Why Kili?

Brian JohnsonKilimanjaro 2023Leave a Comment

I am heading to the airport in ONE HOUR! Why am I climbing Kilimanjaro one of the Seven Summits? Jack asked me that and it’s taken me awhile to answer. Here goes .. a big part of it is that next year in 2024 I turn Sixty! I’m planning some trips and I couldn’t figure out how to make this work in 2024. …so I’m going in July 2023.


Why go? The reality is growing older is a miracle for me. My dad died at 5o. Mom died in her 60s and the world that I came out in as a young gay man has none of the people left, they’ve all died. Two partners, one that I spent seven years with that were my best friends – all left this earth far too soon. So, I’m hiking for me to celebrate life and perhaps more than that I’m hiking for all the people that I’ve loved and are no longer here.


To be clear, I don’t fear death and I don’t obsess about dying young, I think and hope I will have a long active meaningful life .. but I do understand that life’s fleeting and can end in the blink of an eye.


Kilimanjaro at 19,350 feet is one of the world’s greatest natural wonders: a snow-covered mountain on the equator, an ocean of green forest surrounded by dry savannah. Climbing Kilimanjaro is like walking from the equator to the North Pole in a week, providing dramatic changes in vegetation and animal life day by day. It’s one of the Seven Summits (the 4th highest) and the only one besides perhaps Mt Elbrus and Aconcagua I think I can do. Kilimanjaro is also a sky island. Its high altitudes have created habitat for strange and unique life forms found only on a few other peaks on the planet, such as the delicate elephant flower and the bizarre Kilimanjaro tree.

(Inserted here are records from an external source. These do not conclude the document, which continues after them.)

-- ==== Sys2Proof/Word.lean ====
section
/-! DEFINITION. Word.lean: the plainest type of the model. The core moves bits, not bytes (20_memory.md R52), so there is
no byte and no machine word here. A bit is a `Bool`: `false` is 0 and `true` is 1 (00_scope.md R10). Positions
(1-indexed, named `p`) and sequence indices (0-indexed, named `s` or `j`) are both `Nat`, since the rules do arithmetic
across them; `seqIndex` is the one conversion (00_scope.md R8). -/

namespace Sys2Proof

/-- A data or codeword sequence in the order of the interchange format (48_host_interface.md R230): element 0 is
data bit `D[0]`, or codeword position 1. -/
abbrev BitSeq := List Bool

end Sys2Proof
end

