-- ==== Sys2Proof/Machine/Dispatch.lean ====
section
/-! DEFINITION. Machine/Dispatch.lean: one arm per request of 30_encoding.md R71. -/

namespace Sys2Proof.Machine

def exec (i : Instr) (s : State) : Host.Outcome State Fault Refusal :=
  match i with
  | .encode data => Sys2Proof.Machine.execEncode data s
  | .evaluate cw => Sys2Proof.Machine.execEvaluate cw s
  | .decode cw => Sys2Proof.Machine.execDecode cw s
  | .rsvd => Sys2Proof.Machine.execRsvd s

end Sys2Proof.Machine
end

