-- ==== Sys2Proof/Laws/Encode.lean ====
section
/-! SUPPORT. Laws/Encode.lean: the bits of an encoded word, position by position (41_encode.md R132 to R134). -/

namespace Sys2Proof.Machine

theorem length_foldl_setBit (ps : List (Nat × Bool)) (C : BitSeq) :
    (ps.foldl (fun C pd => setBit C pd.1 pd.2) C).length = C.length := by
  induction ps generalizing C with
  | nil => rfl
  | cons pd ps ih => simpa using ih (setBit C pd.1 pd.2)

theorem bitAt_foldl_setBit_of_not_mem (ps : List (Nat × Bool)) (C : BitSeq) (q : Nat) (hq : 1 ≤ q)
    (hr : ∀ pd ∈ ps, 1 ≤ pd.1 ∧ pd.1 ≤ C.length) (h : q ∉ ps.map Prod.fst) :
    bitAt (ps.foldl (fun C pd => setBit C pd.1 pd.2) C) q = bitAt C q := by
  induction ps generalizing C with
  | nil => rfl
  | cons pd ps ih =>
    simp only [List.map_cons, List.mem_cons, not_or] at h
    obtain ⟨h1, h2⟩ := hr pd (by simp)
    rw [List.foldl_cons, ih _ (fun e he => by simpa using hr e (by simp [he])) h.2,
      bitAt_setBit C _ _ _ h1 h2 hq, if_neg h.1]

theorem bitAt_foldl_setBit_of_mem (ps : List (Nat × Bool)) (C : BitSeq) (q : Nat) (b : Bool)
    (hr : ∀ pd ∈ ps, 1 ≤ pd.1 ∧ pd.1 ≤ C.length) (hn : (ps.map Prod.fst).Nodup) (h : (q, b) ∈ ps) :
    bitAt (ps.foldl (fun C pd => setBit C pd.1 pd.2) C) q = b := by
  induction ps generalizing C with
  | nil => simp at h
  | cons pd ps ih =>
    obtain ⟨hpd, hn'⟩ := List.nodup_cons.1 hn
    obtain ⟨h1, h2⟩ := hr pd (by simp)
    have hr' : ∀ e ∈ ps, 1 ≤ e.1 ∧ e.1 ≤ (setBit C pd.1 pd.2).length :=
      fun e he => by simpa using hr e (by simp [he])
    rw [List.foldl_cons]
    rcases List.mem_cons.1 h with rfl | h
    · rw [bitAt_foldl_setBit_of_not_mem ps _ _ h1 hr' hpd, bitAt_setBit C _ _ _ h1 h2 h1, if_pos rfl]
    · exact ih _ hr' hn' h

/-! ## Step 1 -/

@[simp] theorem length_placeData (K : Nat) (D : BitSeq) : (placeData K D).length = nBits K := by
  simp [placeData, length_foldl_setBit]

theorem placeData_pairs_in_range (K : Nat) (D : BitSeq) :
    ∀ pd ∈ (dataPositions K).zip D, 1 ≤ pd.1 ∧ pd.1 ≤ (List.replicate (nBits K) false).length := by
  intro pd h
  have := (mem_dataPositions.1 (List.of_mem_zip h).1).1
  rw [List.length_replicate, nBits_eq]
  omega

theorem bitAt_placeData_data {K : Nat} {D : BitSeq} (hD : D.length = K) (j : Nat) (hj : j < K) :
    bitAt (placeData K D) ((dataPositions K)[j]'(by simpa using hj)) = D[j] := by
  refine bitAt_foldl_setBit_of_mem _ _ _ _ (placeData_pairs_in_range K D) ?_ ?_
  · rw [List.map_fst_zip (by simp [hD])]
    exact nodup_dataPositions K
  · rw [List.mem_iff_getElem]
    exact ⟨j, by simp [hD, hj], by simp⟩

theorem bitAt_placeData_other {K : Nat} {D : BitSeq} {p : Nat} (h1 : 1 ≤ p) (hp : p ∉ dataPositions K) :
    bitAt (placeData K D) p = false := by
  rw [placeData, bitAt_foldl_setBit_of_not_mem _ _ _ h1 (placeData_pairs_in_range K D), bitAt_replicate_false]
  intro h
  obtain ⟨pd, hpd, rfl⟩ := List.mem_map.1 h
  exact hp (List.of_mem_zip hpd).1

/-! ## Step 2 -/

/-- A check bit reads data positions only (40_parameters.md R113). -/
theorem checkBit_congr {K i : Nat} {C C' : BitSeq}
    (h : ∀ p, 1 ≤ p → p ≤ K + pSec K → p ∉ secParityPositions K → bitAt C p = bitAt C' p) :
    checkBit K i C = checkBit K i C' := by
  refine xorOver_congr fun b hb => ?_
  obtain ⟨hb, hne⟩ := List.mem_filter.1 hb
  obtain ⟨⟨h1, h2⟩, hd⟩ := mem_covered.1 hb
  refine h b h1 h2 fun hsec => ?_
  obtain ⟨j, -, rfl⟩ := mem_secParityPositions.1 hsec
  rw [Nat.testBit_two_pow, decide_eq_true_eq] at hd
  subst hd
  simp at hne

theorem length_foldl_checks (K : Nat) (is : List Nat) (C : BitSeq) :
    (is.foldl (fun C i => setBit C (2 ^ i) (checkBit K i C)) C).length = C.length := by
  induction is generalizing C with
  | nil => rfl
  | cons i is ih => simpa using ih (setBit C (2 ^ i) (checkBit K i C))

@[simp] theorem length_placeChecks (K : Nat) (C : BitSeq) : (placeChecks K C).length = C.length :=
  length_foldl_checks K _ C

theorem two_pow_le_nBits {K i : Nat} (h : i < pSec K) : 2 ^ i ≤ nBits K := by
  have := two_pow_le_of_lt_pSec h
  rw [nBits_eq]; omega

/-- The first `n` check bits written, none of them reading another. -/
theorem bitAt_foldl_checks {K : Nat} {C : BitSeq} (hC : C.length = nBits K) (n : Nat) (hn : n ≤ pSec K)
    (q : Nat) (hq : 1 ≤ q) :
    (∀ i < n, q = 2 ^ i →
      bitAt ((List.range n).foldl (fun C i => setBit C (2 ^ i) (checkBit K i C)) C) q = checkBit K i C) ∧
    ((∀ i < n, q ≠ 2 ^ i) →
      bitAt ((List.range n).foldl (fun C i => setBit C (2 ^ i) (checkBit K i C)) C) q = bitAt C q) := by
  induction n generalizing q with
  | zero => simp
  | succ n ih =>
    rw [List.range_succ, List.foldl_append]
    simp only [List.foldl_cons, List.foldl_nil]
    generalize hF : (List.range n).foldl (fun C i => setBit C (2 ^ i) (checkBit K i C)) C = F at ih ⊢
    have hlen : F.length = nBits K := by rw [← hF, length_foldl_checks, hC]
    have hcheck : checkBit K n F = checkBit K n C := checkBit_congr fun p h1 _ h3 =>
      (ih (by omega) p h1).2 fun i hi e => h3 (mem_secParityPositions.2 ⟨i, by omega, e⟩)
    have hset := bitAt_setBit F (2 ^ n) q (checkBit K n F) Nat.one_le_two_pow
      (by rw [hlen]; exact two_pow_le_nBits (by omega)) hq
    rw [hset]
    constructor
    · intro i hi e
      by_cases h : i = n
      · subst h; rw [if_pos e, hcheck]
      · have : q ≠ 2 ^ n := fun e' => h (Nat.pow_right_injective (Nat.le_refl 2) (e.symm.trans e'))
        rw [if_neg this]
        exact (ih (by omega) q hq).1 i (by omega) e
    · intro h
      rw [if_neg (h n (by omega))]
      exact (ih (by omega) q hq).2 fun i hi => h i (by omega)

theorem bitAt_placeChecks_check {K i : Nat} {C : BitSeq} (hC : C.length = nBits K) (hi : i < pSec K) :
    bitAt (placeChecks K C) (2 ^ i) = checkBit K i C :=
  (bitAt_foldl_checks hC (pSec K) (Nat.le_refl _) _ Nat.one_le_two_pow).1 i hi rfl

theorem bitAt_placeChecks_other {K p : Nat} {C : BitSeq} (hC : C.length = nBits K) (h1 : 1 ≤ p)
    (hp : p ∉ secParityPositions K) : bitAt (placeChecks K C) p = bitAt C p :=
  (bitAt_foldl_checks hC (pSec K) (Nat.le_refl _) _ h1).2 fun i hi e => hp (mem_secParityPositions.2 ⟨i, hi, e⟩)

/-! ## The whole codeword -/

@[simp] theorem length_placeOverall (K : Nat) (C : BitSeq) : (placeOverall K C).length = C.length := by
  simp [placeOverall]

@[simp] theorem length_hammingEncode (K : Nat) (D : BitSeq) : (hammingEncode K D).length = nBits K := by
  simp [hammingEncode]

theorem one_le_nBits (K : Nat) : 1 ≤ nBits K := by rw [nBits_eq]; omega

theorem bitAt_placeOverall_protected {K p : Nat} {C : BitSeq} (hC : C.length = nBits K) (h1 : 1 ≤ p)
    (h2 : p ≤ K + pSec K) : bitAt (placeOverall K C) p = bitAt C p := by
  rw [placeOverall, overallParityPosition, bitAt_setBit C _ _ _ (one_le_nBits K) (by omega) h1,
    if_neg (by rw [nBits_eq]; omega)]

theorem protectedParity_congr {K : Nat} {C C' : BitSeq}
    (h : ∀ p, 1 ≤ p → p ≤ K + pSec K → bitAt C p = bitAt C' p) : protectedParity K C = protectedParity K C' := by
  refine xorOver_congr fun b hb => ?_
  obtain ⟨h1, h2⟩ := mem_positions.1 hb
  exact h b h1 (by rw [nBits_eq] at h2; omega)

/-- Data bit `j` stands at `dataPositions[j]` (41_encode.md R132). -/
theorem bitAt_hammingEncode_data {K : Nat} {D : BitSeq} (hD : D.length = K) (j : Nat) (hj : j < K) :
    bitAt (hammingEncode K D) ((dataPositions K)[j]'(by simpa using hj)) = D[j] := by
  have hmem : (dataPositions K)[j]'(by simpa using hj) ∈ dataPositions K := List.getElem_mem _
  obtain ⟨⟨h1, h2⟩, h3⟩ := mem_dataPositions.1 hmem
  rw [hammingEncode, bitAt_placeOverall_protected (by simp) h1 h2, bitAt_placeChecks_other (by simp) h1 h3,
    bitAt_placeData_data hD j hj]

/-- Check bit `i` is the parity of the other positions it covers (41_encode.md R133). -/
theorem bitAt_hammingEncode_check {K i : Nat} (D : BitSeq) (hi : i < pSec K) :
    bitAt (hammingEncode K D) (2 ^ i) = checkBit K i (hammingEncode K D) := by
  rw [hammingEncode, bitAt_placeOverall_protected (by simp) Nat.one_le_two_pow (two_pow_le_of_lt_pSec hi),
    bitAt_placeChecks_check (by simp) hi]
  refine checkBit_congr fun p h1 h2 h3 => ?_
  rw [bitAt_placeOverall_protected (by simp) h1 h2, bitAt_placeChecks_other (by simp) h1 h3]

/-- The bit at `N` is the parity of all the others (41_encode.md R134). -/
theorem bitAt_hammingEncode_overall (K : Nat) (D : BitSeq) :
    bitAt (hammingEncode K D) (nBits K) = protectedParity K (hammingEncode K D) := by
  rw [hammingEncode]
  conv_lhs => rw [placeOverall, overallParityPosition,
    bitAt_setBit _ _ _ _ (one_le_nBits K) (by simp) (one_le_nBits K), if_pos rfl]
  exact protectedParity_congr fun p h1 h2 => (bitAt_placeOverall_protected (by simp) h1 h2).symm

end Sys2Proof.Machine
end

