-- ==== Sys2Proof/Laws/Step.lean ====
section
/-! SUPPORT. Laws/Step.lean: what an accepted request and a step can do, said once (10_state.md R26). -/

namespace Sys2Proof.Machine

/-- The response record of an instruction (30_encoding.md R72). -/
def resultOf (c : Config) : Instr → Response c
  | .encode data => encodeResult c data
  | .evaluate cw => evaluateResult c cw
  | .decode cw => decodeResult c cw
  | .rsvd => reservedResult c

/-- A well-formed instruction writes its response and nothing else. -/
theorem exec_of_wellFormed {i : Instr} {s : State} (h : wellFormed s.cfg.K i = true) :
    exec i s = .next (acceptEdge s (opCode i) (resultOf s.cfg i)) := by
  cases i <;> simp_all [wellFormed, exec, execEncode, execEvaluate, execDecode, execRsvd, resultOf, opCode]

/-- An instruction that answers a next state was well-formed. -/
theorem wellFormed_of_exec {i : Instr} {s t : State} (h : exec i s = .next t) : wellFormed s.cfg.K i = true := by
  cases i <;> simp_all [wellFormed, exec, execEncode, execEvaluate, execDecode, execRsvd] <;>
    (split at h <;> simp_all)

/-- Everything a step can do (10_state.md R26): reset, accept the request on the ports, or idle. -/
theorem step_cases (s : State) :
    ((portsNow s).rst = true ∧ step s = .next (resetEdge (takeInputs s))) ∨
    ((portsNow s).rst = false ∧ (portsNow s).reqValid = true ∧
      step s = .next (acceptEdge (takeInputs s) (portsNow s).reqOp
        (resultOf s.cfg (requested s.cfg (portsNow s))))) ∨
    ((portsNow s).rst = false ∧ (portsNow s).reqValid = false ∧ step s = .next (idleEdge (takeInputs s))) := by
  rcases clockEdge_cases (takeInputs s) (portsNow s) (exec (requested s.cfg (portsNow s)) (takeInputs s)) with
    h | ⟨h1, h2, h3⟩ | h
  · exact .inl h
  · refine .inr (.inl ⟨h1, h2, ?_⟩)
    rw [step, h3, requested, exec_of_wellFormed (s := takeInputs s) (wellFormed_decodeReq _ _ _ _),
      opCode_decodeReq]
  · exact .inr (.inr h)

theorem runEdges_succ_of_next {s t : State} (h : step s = .next t) (k : Nat) :
    runEdges (k + 1) s = runEdges k t := by simp only [runEdges, h]

end Sys2Proof.Machine
end

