/-- One wrong bit is found and put right. -/
theorem hammingDecode_one_flip {K p : Nat} {D : BitSeq} (hD : D.length = K) (h1 : 1 ≤ p) (h2 : p ≤ nBits K) :
    hammingDecode K (flipBit (hammingEncode K D) p) =
      { data := D, cls := if p = nBits K then .singleErrorOverallParity else .singleErrorCorrected, reliable := true,
        syndrome := if p = nBits K then 0 else p, overallParityOk := false, flipPos := p,
        working := hammingEncode K D } := by
  have hcorrect : correct (flipBit (hammingEncode K D) p) p = hammingEncode K D := by
    rw [correct_of_one_le _ h1, flipBit_flipBit h1 (by simpa using h2)]
  by_cases hp : p = nBits K
  · subst hp
    rw [hammingDecode_of_evaluate (hammingEvaluate_last_flip K D) (classify_overall K), flipPosition,
      overallParityPosition, hcorrect, extractData_hammingEncode hD, if_pos rfl, if_pos rfl, reliableClass]
  · have hle : p ≤ nBits K - 1 := by omega
    rw [hammingDecode_of_evaluate (hammingEvaluate_one_flip D h1 hle) (classify_single (Nat.ne_of_gt h1) hle),
      flipPosition, hcorrect, extractData_hammingEncode hD, if_neg hp, if_neg hp, reliableClass]

theorem flipAll_pair (C : BitSeq) (p q : Nat) : flipAll C [p, q] = flipBit (flipBit C p) q := rfl

/-- Two distinct positions never cancel in the syndrome, also where one of them is `N`. -/
theorem flipSyndrome_pair_ne_zero {K p q : Nat} (hp1 : 1 ≤ p) (hp2 : p ≤ nBits K) (hq1 : 1 ≤ q) (hq2 : q ≤ nBits K)
    (hne : p ≠ q) : flipSyndrome K [p, q] ≠ 0 := by
  rw [flipSyndrome_cons _ hp2, flipSyndrome_cons _ hq2, flipSyndrome_nil, Nat.xor_zero, Nat.xor_ne_zero_iff]
  split_ifs <;> omega

/-- Two wrong bits are detected. -/
theorem hammingDecode_two_flips {K p q : Nat} (D : BitSeq) (hp1 : 1 ≤ p) (hp2 : p ≤ nBits K) (hq1 : 1 ≤ q)
    (hq2 : q ≤ nBits K) (hne : p ≠ q) :
    (hammingDecode K (flipBit (flipBit (hammingEncode K D) p) q)).cls = .doubleErrorDetected ∧
      (hammingDecode K (flipBit (flipBit (hammingEncode K D) p) q)).reliable = false := by
  have heval : hammingEvaluate K (flipAll (hammingEncode K D) [p, q]) = (flipSyndrome K [p, q], true) :=
    hammingEvaluate_even_flips D (by simp [hp1, hp2, hq1, hq2]) (by simp)
  rw [← flipAll_pair, hammingDecode_of_evaluate heval (classify_double (flipSyndrome_pair_ne_zero hp1 hp2 hq1 hq2 hne))]
  exact ⟨rfl, rfl⟩

/-- Settles O17: an encoded word is a codeword; one flip leaves a pair that names its position; two flips leave a
nonzero syndrome beside an even parity. -/
theorem secDedGuarantee : Obligations.SecDedGuarantee := by
  intro K D _ hD
  obtain ⟨-, -, -, hcls, hdata⟩ := encodedWordsAreConsistent K D hD
  refine ⟨⟨hcls, hdata⟩, fun p h1 h2 => ?_, fun p q => hammingDecode_two_flips D⟩
  rw [hammingDecode_one_flip hD h1 h2]
  exact ⟨rfl, rfl, rfl, rfl, rfl⟩

/-! ## Injected errors (48_host_interface.md R235, R237, 43_decode.md R202) -/

theorem injectSingle_drawn {K : Nat} {C : BitSeq} (hC : C.length = nBits K) (draw : PositionDraw K) :
    injectSingle K (charsOfSeq C) none draw = .ok (flipBit C draw.p, draw.p) := by
  simp only [injectSingle, seqOfChars_charsOfSeq hC, injectSingleSeq]

theorem injectDouble_drawn {K : Nat} {C : BitSeq} (hC : C.length = nBits K) (draw : PairDraw K) :
    injectDouble K (charsOfSeq C) none none draw = .ok (flipBit (flipBit C draw.p1) draw.p2, draw.p1, draw.p2) := by
  simp only [injectDouble, seqOfChars_charsOfSeq hC, injectDoubleSeq]

/-- Settles O43: a draw is one position of the codeword, or two distinct ones. -/
theorem everyInjectionIsHandled : Obligations.EveryInjectionIsHandled := by
  intro K D one two _ hD
  have hlen := length_hammingEncode K D
  refine ⟨⟨_, injectSingle_drawn hlen one, ?_⟩, ⟨_, injectDouble_drawn hlen two, ?_⟩⟩
  · rw [hammingDecode_one_flip hD one.one_le one.le_n]
    exact ⟨rfl, rfl, rfl⟩
  · exact hammingDecode_two_flips D two.one_le1 two.le_n1 two.one_le2 two.le_n2 two.distinct

/-! ## DECODE at the ports (43_decode.md R193 to R198) -/

/-- DECODE of an `N`-bit word writes its response and nothing else (43_decode.md R198). -/
theorem exec_decode {s : State} {C : BitSeq} (hC : C.length = nBits s.cfg.K) :
    exec (.decode C) s = .next (acceptEdge s 2 (decodeResult s.cfg C)) :=
  exec_of_wellFormed (i := .decode C) (beq_iff_eq.2 hC)

/-- A row of R193's table, on the fields of the response. -/
theorem decodeResult_of_classify {c : Config} {C : BitSeq} {cls : Classification}
    (h : classify c.K (syndrome c.K C) (overallParityOk c.K C) = cls) :
    (decodeResult c C).cls = classCode cls ∧
      (decodeResult c C).flipPos.toNat = flipPosition c.K (syndrome c.K C) cls ∧
      (decodeResult c C).reliable = reliableClass cls := by
  subst h
  exact ⟨decodeResult_cls c C, toNat_decodeResult_flipPos c C, decodeResult_reliable c C⟩
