-- ==== Sys2Proof/Machine/RegMap.lean ====
section
/-! DEFINITION. The BAR0 register map (spec/24_register_and_status_index.md Table 24.2 and the register tables of
the chapters): the offset of every register, the place of every field, and one table with each register's owner
island, field types and reset columns (spec/00_scope.md R11, R13). -/
namespace Sys2Proof.Machine

/-- The register field types of Table 0.4 that the chapters use. -/
inductive FieldKind where
  /-- RO: constant, writes ignored -/
  | ro
  /-- RO-H: maintained by hardware, writes ignored -/
  | roH
  /-- RW: reads the last value written -/
  | rw
  /-- W1C: writing 1 clears the bit -/
  | w1c
  /-- WO: reads 0, a write triggers the stated action -/
  | wo
  deriving DecidableEq, Repr

/-- What the Warm or the Wake column says of a field (Table 0.5): it survives, it is restored from the save area (R226), or it takes its Cold value
(a value that a start step writes afterwards counts as taking the Cold value first). -/
inductive ResetAct where
  | kept
  | saved
  | cold
  deriving DecidableEq, Repr

/-- One field line of a register table. -/
structure FieldRow where
  name : String
  hi   : Nat
  lo   : Nat
  kind : FieldKind
  cold : Nat
  warm : ResetAct
  wake : ResetAct
  deriving DecidableEq, Repr

/-- One register, or an array of registers of one or two dimensions, `words` dwords each, served by island
`island + islandStep · (first index)`. -/
structure RegRow where
  name  : String
  base  : Nat
  words : Nat
  n1    : Nat
  s1    : Nat
  n2    : Nat
  s2    : Nat
  island     : Nat
  islandStep : Nat
  fields : List FieldRow
  deriving DecidableEq, Repr
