/-- The first address of the management staging buffer: after plan shadow, image copies and save area. -/
def State.stageBase (s : State) : Nat := s.reserveBase + 2 ^ 21 + 768 * 1024 + 2 ^ 20

/-- The first address of the bed memory aperture of bed n. -/
def bedBase (n : Nat) : Nat := 0xF000000000 + n * 0x100000

/-- The region of a PA (Table 10.2). -/
def State.region (s : State) (pa : Nat) : Region :=
  let u := s.usable
  if 0xF000000000 ≤ pa ∧ pa < 0xF003000000 then .bed ((pa - 0xF000000000) / 0x100000)
  else if u ≤ pa then .none
  else if u - 2 ^ 23 ≤ pa then .scratch
  else if u - 2 ^ 24 ≤ pa then .reserve
  else if s.pktBase ≤ pa then .packetRing
  else .general

/-- The channel of a PA: R252 in the interleaved range, channel 0 for the reserve, channel 1 for the scratch. -/
def State.channel (s : State) (pa : Nat) : Nat :=
  match s.region pa with
  | .reserve => 0
  | .scratch => 1
  | _ => (slice pa 8 1 + slice pa 12 1 + slice pa 16 1 + slice pa 20 1) % 2

/-- A region admits a requester (R253). -/
def regionAdmits (r : Region) (island : Nat) (write : Bool) : Bool :=
  match r with
  | .general => true
  | .packetRing => if write then island == 62 else island == 0 || island == 62 || island == 67 || island == 68
  | .reserve => island == 0 || (56 ≤ island && island ≤ 59)
  | .bed _ => true
  | .scratch => false
  | .none => false

/-- The three parts of a bed memory by the active MEMSPLIT word (R266), and none beyond 768 KiB. -/
inductive BedPart where
  | tile
  | scratch
  | spill
  | none
  deriving DecidableEq, Repr

/-- The part of bed n's memory that an offset lies in. -/
def State.bedPart (s : State) (n off : Nat) : BedPart :=
  let g := off / 0x8000
  let t := s.get (F.bedSplitTile n)
  if 24 ≤ g then .none
  else if g < t then .tile
  else if g < t + s.get (F.bedSplitScratch n) then .scratch
  else .spill

/-- Bed m belongs to the plot of bed n, under the active plan. -/
def State.samePlot (s : State) (n m : Nat) : Bool :=
  n == m || s.plan.active.plots.any (fun p => bit p.beds n && bit p.beds m)

/-- Table 10.4: a part of bed n's memory admits an access of an island. -/
def State.bedAdmits (s : State) (n : Nat) (p : BedPart) (island : Nat) (write : Bool) : Bool :=
  let own := island == n + 4
  let plotBed := 4 ≤ island && island < 52 && s.samePlot n (island - 4)
  let hose := island == 67 || island == 68
  match p with
  | .tile => if write then own || island == 65 || hose else own || plotBed || island == 65 || hose
  | .scratch => if write then own || hose || island == 62 else own || plotBed || hose
  | .spill => own || (write && 52 ≤ island && island ≤ 55)
  | .none => false

/-- The lock entry that holds a PA: slice and index (R267). No line of a reserved region is locked (R253). -/
def State.lockOf (s : State) (pa : Nat) : Option (Nat × Nat) :=
  if s.region pa ≠ .general then none else
  ((List.range 4).flatMap (fun sl => (List.range 12).map (fun k => (sl, k)))).find? (fun e =>
    let b := s.rd64 (R.shedLock e.1 e.2) % 2 ^ 40
    s.get (F.shedLockWays e.1 e.2) ≠ 0 && b ≤ pa && pa < b + 4096 * s.get (F.shedLockPages e.1 e.2))

/-- The slice of an unlocked line (R264). -/
def lineSlice (pa : Nat) : Nat :=
  Nat.xor (Nat.xor (Nat.xor (slice pa 7 2) (slice pa 14 2)) (Nat.xor (slice pa 21 2) (slice pa 28 2))) (slice pa 35 2)

/-- The set of an unlocked line (R264). -/
def lineSet (pa : Nat) : Nat := Nat.xor (slice pa 9 11) (slice pa 20 11)

/-- The slice that owns a line. -/
def State.sliceOf (s : State) (pa : Nat) : Nat :=
  match s.lockOf pa with
  | some (sl, _) => sl
  | none => lineSlice pa

/-- The keys of a selector, both channels alike (R190). -/
def State.keyOf (s : State) (k : Nat) : Option (List Byte × List Byte) :=
  (s.mem.keys.find? (fun e => e.1 = k)).map (fun e => e.2)

/-- A selector may be used: 0 is plaintext, any other names a loaded slot (R192). -/
def State.keyReady (s : State) (k : Nat) : Bool := k == 0 || (s.keyOf k).isSome

/-- The 64-byte unit of DRAM at a PA, decrypted under a selector (R257). -/
def State.dramUnit (s : State) (pa k : Nat) : List Byte :=
  let d := Memory.read ramFill s.mem.dram pa 64
  match s.keyOf k with
  | some (dk, tk) => if k = 0 then d else xtsUnit false dk tk pa d
  | none => d

/-- Store a 64-byte unit encrypted under a selector (R257); a rewrite in full ends its poison (R255). -/
def putDramUnit (pa k : Nat) (poisoned : Bool) (d : List Byte) (s : State) : State :=
  let e := match s.keyOf k with
    | some (dk, tk) => if k = 0 then d else xtsUnit true dk tk pa d
    | none => d
  let ps := s.mem.poison.filter (fun p => p ≠ pa)
  { s with mem := { s.mem with
      dram := Memory.write ramFill s.mem.dram pa e,
      poison := if poisoned then pa :: ps else ps } }

/-- A condition of Table 22.2 voids the guarantee of a class-0 entry. -/
def urgentReason (uid code : Nat) (s : State) : State :=
  { s with bed := { s.bed with urgent := s.bed.urgent.map (fun u =>
      if u.uid = uid ∧ !bit u.reasons code then { u with reasons := u.reasons + 2 ^ code } else u) } }

/-- A REASON of Table 22.2 for the class-0 entries that a test picks, dispatched or behind a doorbell. -/
def reasonFor (code : Nat) (sq : Nat → Bool) (plot : Nat → Bool) (s : State) : State :=
  let s1 := { s with host := { s.host with doors := s.host.doors.map (fun (d : Door) =>
    if sq d.sq ∧ !bit d.reasons code then { d with reasons := d.reasons + 2 ^ code } else d) } }
  s1.each s1.bed.urgent (fun u t => if (t.entry u.uid).elim false (fun e => plot e.plot) then urgentReason u.uid code t else t)

/-- The data rate of a RATE code in MT/s (Table 3.3). -/
def rateMts (code : Nat) : Nat := [8533, 7500, 6400, 5500, 4266].getD code 0

/-- The class-0 bytes that a channel serves ahead of the others in a window of 100 µs: CLASS0_CAP percent of its peak,
64 bits wide (R249, R261). -/
def State.class0Budget (s : State) (ch : Nat) : Nat :=
  rateMts (s.get (F.memcCfgRate ch)) * 8 * s.get F.memcQosCfgClass0Cap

For people who have done it, Kilimanjaro inspires transformation. When you climb Kilimanjaro and stand on the roof of Africa, they say you see the world a different way. What seemed impossible in your life might just be doable. The mountain top is a place for vision, inspiration, and a new beginning. As the famous song by Juluka goes: “I’m sittin’ on top of Kilimanjaro, I can see a new tomorrow. I’m sittin’ on top of Kilimanjaro. I cast away all my sorrows.”